Would you restate the entries below word for word, starting at the first line and ending with the one that has "operations make -/"?

Source data
= = =
-- ==== Sys2Proof/Laws/KeptRun.lean ====
section
/-! SUPPORT. The preservation principle over the window and dispatch, the log, the chain, the run controller, and
`finish`. -/

namespace Sys2Proof.Machine

set_option Elab.async false

/-! ## The changes these operations make -/

theorem NetStep.put (t : NetTable) (n : Nat) (r : NetRec) : NetStep t (t.put n r) := keysRise_insertKey _ _ _

theorem NetStep.update (t : NetTable) (c : StepCopy) (v : Verdict) : NetStep t (t.update c v) := by
  have all : ∀ (l : List Nat) (t : NetTable),
      NetStep t (l.foldl (fun t n => t.put n ((t.get n).update v c.tag)) t) := by
    intro l
    induction l with
    | nil => exact fun _ => id
    | cons n rest ih => exact fun t hk => ih _ (NetStep.put t n _ hk)
  unfold NetTable.update
  cases v with
  | pass => exact all _ _
  | low => exact all _ _
  | high => exact all _ _
  | unresolved => exact all _ _
  | nocontact => exact id
  | skipped => exact id
  | error => exact id

@[simp] theorem raiseOlder_slots (k : Nat) (l : List Entry) : (raiseOlder k l).map (·.slot) = l.map (·.slot) := by
  induction l with
  | nil => rfl
  | cons e rest ih =>
    unfold raiseOlder
    split
    · rfl
    · simp only [List.map_cons, ih]
      split <;> rfl

theorem raiseOlder_cap (k : Nat) (l : List Entry) (h : ∀ e ∈ l, e.overtake ≤ Config.overtakeCap) :
    ∀ e ∈ raiseOlder k l, e.overtake ≤ Config.overtakeCap := by
  induction l with
  | nil => exact h
  | cons e rest ih =>
    unfold raiseOlder
    split
    · exact h
    · intro x hx
      rcases List.mem_cons.1 hx with rfl | hx
      · split
        · exact Nat.min_le_left ..
        · exact h _ (by simp)
      · exact ih (fun y hy => h _ (by simp [hy])) x hx

theorem LogStep.quiet {l l' : LogWriter} (h1 : l'.published = l.published) (h2 : l'.drained = l.drained)
    (h3 : l'.capacity = l.capacity) (h4 : l'.widx = l.widx) (h5 : l'.writing = l.writing)
    (h6 : l'.results.length ≤ l.results.length) (h7 : l'.notes.length ≤ l.notes.length) (h8 : l'.dropped = l.dropped) :
    LogStep l l' := ⟨h1, h2, h3, h4, h5, h6, h7, by rw [h8]; exact id⟩

/-- A change of entries that keeps slots and overtake counts leaves as many segments in the retire list at most. -/
theorem retireRun_length (l : List RetireEntry) (q : Option Word32) : (retireRun l q).1.length ≤ l.length := by
  induction l generalizing q with
  | nil => exact le_rfl
  | cons e rest ih =>
    unfold retireRun
    split
    · exact (ih _).trans (Nat.le_succ _)
    · exact le_rfl

theorem State.retire_log (s : State) : s.retire.log = s.log := by unfold State.retire; split <;> rfl
theorem State.retire_frame (s : State) : s.retire.frame = s.frame := by unfold State.retire; split <;> rfl
theorem State.owesLess_log (s : State) (k : SegmentKind) (w : Word32 → Bool) : (s.owesLess k w).log = s.log :=
  State.retire_log _
theorem State.owesLess_frame (s : State) (k : SegmentKind) (w : Word32 → Bool) : (s.owesLess k w).frame = s.frame :=
  State.retire_frame _

theorem State.orderPendingCal_frame (s : State) : s.orderPendingCal.frame = s.frame := by
  unfold State.orderPendingCal; split <;> rfl

theorem State.orderPendingCal_log (s : State) : s.orderPendingCal.log = s.log := by
  unfold State.orderPendingCal; split <;> rfl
= = =
* [EXERCISE ANSWER]:
-- ==== Sys2Proof/Laws/KeptRun.lean ====
section
/-! SUPPORT. The preservation principle over the window and dispatch, the log, the chain, the run controller, and
`finish`. -/

namespace Sys2Proof.Machine

set_option Elab.async false

/-! ## The changes these operations make -/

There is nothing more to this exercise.